I’ve tried to confirm that the environment variable is being set correctly, but it’s being printed out obfuscated so I can’t confirm.

Would appreciate any other tips or pointers. By comparison, here’s the corresponding GitHub action which calls dvc pull without issues and then builds the site: UpscalerJS/.github/workflows/tests.yml at main · thekevinscott/UpscalerJS · GitHub

You can try echoing the environment variable to a file and reading that file to confirm if the variable is correct. As far as I can see, your site has the variable, Netlify seems to be using it, so I’m not 100% convinced yet, this is something failing on our end.

I found a related issue: django - ('Unexpected credentials type', None, 'Expected', 'service_account') with oauth2client (Python) - Stack Overflow, maybe that applies to you?

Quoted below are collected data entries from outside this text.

-- ==== Sys2Proof/Machine/Image.lean ====
section
/-! DEFINITION. Kernel images: the header, the tables, the checks of R17, and what a block needs of a cluster (R10 to R20,
R70, R366). -/

namespace Sys2Proof.Machine

/-! ### Sizes of a block -/

/-- Threads of a block (R11). -/
def Image.threads (i : Image) : Nat := i.bx * i.byy * i.bz
/-- Warps of a block (R11). -/
def Image.warpCount (i : Image) : Nat := (i.threads + 31) / 32
/-- Block warps placed on SIMT core k (R20). -/
def Image.coreWarps (i : Image) (k : Nat) : Nat := (i.warpCount + 3 - k) / 4

/-- Blocks of an image that an empty cluster holds (R70). -/
def State.clusterHolds (s : State) (g : Nat) (i : Image) : Nat :=
  let per := fun (have_ need : Nat) => if need = 0 then 64 else have_ / need
  let caps := [per (64 - s.taskg g) i.granules, per 256 i.pegs, per 256 i.groups.length,
    per 4 (if i.spineEnt = 0 then 0 else 1)] ++ (List.range 4).map (fun k => per 16 (i.coreWarps k))
  caps.foldl min 64

/-- Blocks of an image that the present clusters hold when they are empty. -/
def State.packageHolds (s : State) (i : Image) : Nat := s.clustersPresent.foldl (fun n g => n + s.clusterHolds g i) 0

/-! ### The header (R10) -/

/-- A header as it is read. -/
structure Header where
  b : List Byte
deriving DecidableEq, Repr, Inhabited

/-- A field of a header. -/
def Header.at_ (h : Header) (k w : Nat) : Nat := leNat ((h.b.drop k).take w)
/-- Bytes of a header that are all zero. -/
def Header.zero (h : Header) (k w : Nat) : Bool := ((h.b.drop k).take w).all (· = 0)

def Header.codeSize (h : Header) : Nat := h.at_ 8 8
def Header.nGroups (h : Header) : Nat := h.at_ 56 2
def Header.nRings (h : Header) : Nat := h.at_ 58 2
def Header.nTasks (h : Header) : Nat := h.at_ 88 2
def Header.groupOff (h : Header) : Nat := h.at_ 64 8
def Header.ringOff (h : Header) : Nat := h.at_ 72 8
def Header.taskOff (h : Header) : Nat := h.at_ 80 8

/-- The image without its tables. -/
def Header.image (h : Header) (base : W64) : Image :=
  let p := h.at_ 52 4
  { base := base, codeSize := h.codeSize, warpEnt := h.at_ 16 8, spineEnt := h.at_ 24 8, trapEnt := h.at_ 32 8
    bx := h.at_ 40 2, byy := h.at_ 42 2, bz := h.at_ 44 2, budget := h.at_ 46 1, cls := h.at_ 47 1, pegs := h.at_ 48 2
    regg := bitsN p 0 7, spg := bitsN p 8 7, accg := bitsN p 16 7 }

/-- Does an entry offset lie within the code, at an alignment (R366)? -/
def Header.inCode (h : Header) (off al : Nat) : Bool := decide (128 ≤ off) && decide (off < 128 + h.codeSize) && off % al = 0

/-- Do two ranges of bytes overlap? -/
def spansMeet (a m b n : Nat) : Bool := decide (a < b + n) && decide (b < a + m) && m ≠ 0 && n ≠ 0

/-- Do any two ranges of a list overlap? -/
def anyMeet : List (Nat × Nat) → Bool
  | [] => false
  | x :: r => r.any (fun y => spansMeet x.1 x.2 y.1 y.2) || anyMeet r

/-- The tables of a header: offset and bytes. -/
def Header.tables (h : Header) : List (Nat × Nat) :=
  [(h.groupOff, 16 * h.nGroups), (h.ringOff, 16 * h.nRings), (h.taskOff, 16 * h.nTasks)]

/-- Code 1 (R17). -/
def Header.bad1 (h : Header) : Bool :=
  h.at_ 0 4 ≠ 0x394E4C44 || h.at_ 4 2 ≠ 1 || h.at_ 6 2 ≠ 128 || !h.zero 50 2 || !h.zero 60 4 || !h.zero 90 38

/-- Code 2 (R366). -/
def Header.bad2 (h : Header) : Bool :=
  h.codeSize % 32 ≠ 0 || !h.inCode (h.at_ 16 8) 8
    || (h.at_ 24 8 ≠ 0 && !h.inCode (h.at_ 24 8) 4) || (h.at_ 32 8 ≠ 0 && !h.inCode (h.at_ 32 8) 4)
    || h.tables.any (fun t => t.2 ≠ 0 && (decide (t.1 < 128 + h.codeSize) || t.1 % 8 ≠ 0)) || anyMeet h.tables

/-- Code 3 (R11), which a BZ above 64 takes as well: a choice of the model, for R17 gives that case no code (log 76). -/
def Image.bad3 (i : Image) : Bool :=
  i.threads = 0 || decide (2048 < i.threads) || decide (64 < i.bz)

/-- Code 4. -/
def Image.bad4 (i : Image) : Bool := i.budget = 0 || decide (32 < i.budget) || decide (2 < i.cls)

/-- Code 5 (R12). -/
def Header.bad5 (h : Header) (i : Image) : Bool :=
  let p := h.at_ 52 4
  bitsN p 7 1 ≠ 0 || bitsN p 15 1 ≠ 0 || bitsN p 23 9 ≠ 0 || decide (64 < i.granules)
    || decide (i.regg < (i.warpCount * 32 * i.budget * 8 * 4 + 65535) / 65536)

/-- A field of an entry of a table. -/
def entryNat (b : List Byte) (k w : Nat) : Nat := leNat ((b.drop k).take w)

/-- A group declaration (R14). -/
def groupOf (b : List Byte) : GroupDecl :=
  { warps := BitVec.ofNat 64 (entryNat b 0 8), extras := entryNat b 8 1, remote := entryNat b 12 4 }

/-- Members of a declaration within the block. -/
def GroupDecl.members (d : GroupDecl) : Nat :=
  ((List.range 64).filter (fun k => d.warps.getLsbD k)).length + bitsN d.extras 0 1 + bitsN d.extras 1 1 + bitsN d.extras 2 1

/-- Is a declaration refused (R14)? -/
def Image.groupBad (i : Image) (b : List Byte) : Bool :=
  let d := groupOf b
  decide (2 ^ i.warpCount ≤ d.warps.toNat) || (bitsN d.extras 0 1 = 1 && i.spineEnt = 0) || decide (8 ≤ d.extras)
    || entryNat b 9 3 ≠ 0 || d.members = 0 || decide (16777215 < d.remote + d.members)

/-- Code 7 (R14). -/
def Image.bad7 (i : Image) (ts : List (List Byte)) : Bool :=
  ts.any i.groupBad || (List.range 64).any (fun w => decide (4 < (ts.filter (fun b => (groupOf b).warps.getLsbD w)).length))

/-- A ring declaration (R15). -/
def ringDeclOf (b : List Byte) : RingDecl :=
  { number := entryNat b 0 1, pclass := entryNat b 1 1, cclass := entryNat b 2 1, desc := entryNat b 4 4
    slot0 := entryNat b 8 4, slotsz := entryNat b 12 2, nslots := entryNat b 14 2 }

/-- The bytes of a declaration's descriptor and slots. -/
def RingDecl.ranges (d : RingDecl) : List (Nat × Nat) := [(d.desc, 64), (d.slot0, 64 * d.slotsz * d.nslots)]

/-- Code 8 (R15). -/
def Image.bad8 (i : Image) (ts : List (List Byte)) : Bool :=
  let ds := ts.map ringDeclOf
  ds.any (fun d => decide (31 < d.number) || decide (3 < d.pclass) || decide (3 < d.cclass) || d.desc % 64 ≠ 0
      || d.slot0 % 64 ≠ 0 || d.slotsz = 0 || d.nslots = 0 || decide (4096 < d.nslots)
      || d.ranges.any (fun r => decide (i.spg * 65536 < r.1 + r.2)))
    || ts.any (fun b => entryNat b 3 1 ≠ 0) || anyMeet (ds.flatMap RingDecl.ranges)
    || (ds.map RingDecl.number).eraseDups.length ≠ ds.length

/-- Code 9 (R16, R366). -/
def Header.bad9 (h : Header) (ts : List (List Byte)) : Bool :=
  ts.any (fun b => !h.inCode (entryNat b 0 8) 8 || decide (entryNat b 0 8 < 136) || entryNat b 8 1 = 0
    || decide (32 < entryNat b 8 1) || decide (2 < entryNat b 9 1) || entryNat b 10 6 ≠ 0)

/-- Cut bytes into n entries of 16. -/
def entries16 (n : Nat) (b : List Byte) : List (List Byte) := (List.range n).map (fun k => (b.drop (16 * k)).take 16)

/-! ### The checks of a launch (R17) -/

/-- Read a table of an image: nothing for an empty one. -/
def State.readTable (s : State) (asp : Nat) (base : W64) (off n : Nat) : State × Got (List (List Byte)) :=
  if n = 0 then (s, .ok [])
  else match s.rd asp (base + BitVec.ofNat 64 off) (16 * n) none with
    | (s, .ok (b, _)) => (s, .ok (entries16 n b))
    | (s, .fail v a r) => (s, .fail v a r)

/-- The first refusal that the header decides, codes 1 to 6 and the counts of codes 7 and 8. -/
def Header.refusal (h : Header) (i : Image) : Option Nat :=
  if h.bad1 then some 1 else if h.bad2 then some 2 else if i.bad3 then some 3 else if i.bad4 then some 4
  else if h.bad5 i then some 5 else if 256 < i.pegs then some 6 else if 256 < h.nGroups then some 7 else none

/-- The first refusal that the grid and the package decide, codes 10 to 12 (R18, R71). -/
def State.gridRefusal (s : State) (i : Image) (nx ny nz : Nat) : Option Nat :=
  let n := nx * ny * nz
  if 2 ^ 56 < n * i.threads then some 10
  else if i.cls = 0 && decide (s.packageHolds i < n) then some 11
  else if s.clustersPresent.all (fun g => s.clusterHolds g i = 0) then some 12
  else none

/-- What the check of an image comes to: the image, or a refusal code. -/
abbrev Checked := Except Nat Image

/-- The tables of an image, and its refusal by codes 7 to 12. -/
def State.checkTables (s : State) (asp : Nat) (h : Header) (i : Image) (nx ny nz : Nat) : State × Got Checked :=
  match s.readTable asp i.base h.groupOff h.nGroups with
  | (s, .fail v a r) => (s, .fail v a r)
  | (s, .ok gs) =>
    if i.bad7 gs then (s, .ok (.error 7))
    else if 32 < h.nRings then (s, .ok (.error 8))
    else match s.readTable asp i.base h.ringOff h.nRings with
      | (s, .fail v a r) => (s, .fail v a r)
      | (s, .ok rs) =>
        if i.bad8 rs then (s, .ok (.error 8))
        else match s.readTable asp i.base h.taskOff h.nTasks with
          | (s, .fail v a r) => (s, .fail v a r)
          | (s, .ok ts) =>
            if h.bad9 ts then (s, .ok (.error 9))
            else
              let i := { i with groups := gs.map groupOf, rings := rs.map ringDeclOf }
              match s.gridRefusal i nx ny nz with
              | some k => (s, .ok (.error k))
              | none => (s, .ok (.ok i))

/-- The check of an image at a base for a grid (R17): the lowest code that applies. -/
def State.checkImage (s : State) (asp : Nat) (base : W64) (nx ny nz : Nat) : State × Got Checked :=
  match s.rd asp base 128 none with
  | (s, .fail v a r) => (s, .fail v a r)
  | (s, .ok (b, _)) =>
    let h : Header := ⟨b⟩
    let i := h.image base
    match h.refusal i with
    | some k => (s, .ok (.error k))
    | none => s.checkTables asp h i nx ny nz

end Sys2Proof.Machine
end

I re-input the secret, and it now echoes out successfully. I’m not sure what changed - perhaps I was pasting **** as the secret previously?

My build is still failing but looks like an unrelated issue. It looks like the dvc portion is now working successfully.

Thanks for your help! I’ll mark this closed.

awesome thanks for coming back and sharing this with the community. Best of luck

Is this Docker image still valid? Docker

My build is still intermittently failing and I’m trying to troubleshoot why locally. I’m attempting to reproduce using this Docker image, but the repo reports it’s been made closed source.

The repo also states this:

To support your troubleshooting, we will still publish the build-image to Docker Hub for now. We would love to make troubleshooting easier for you, but first we need to understand your unique situation.

So yes, the image is valid.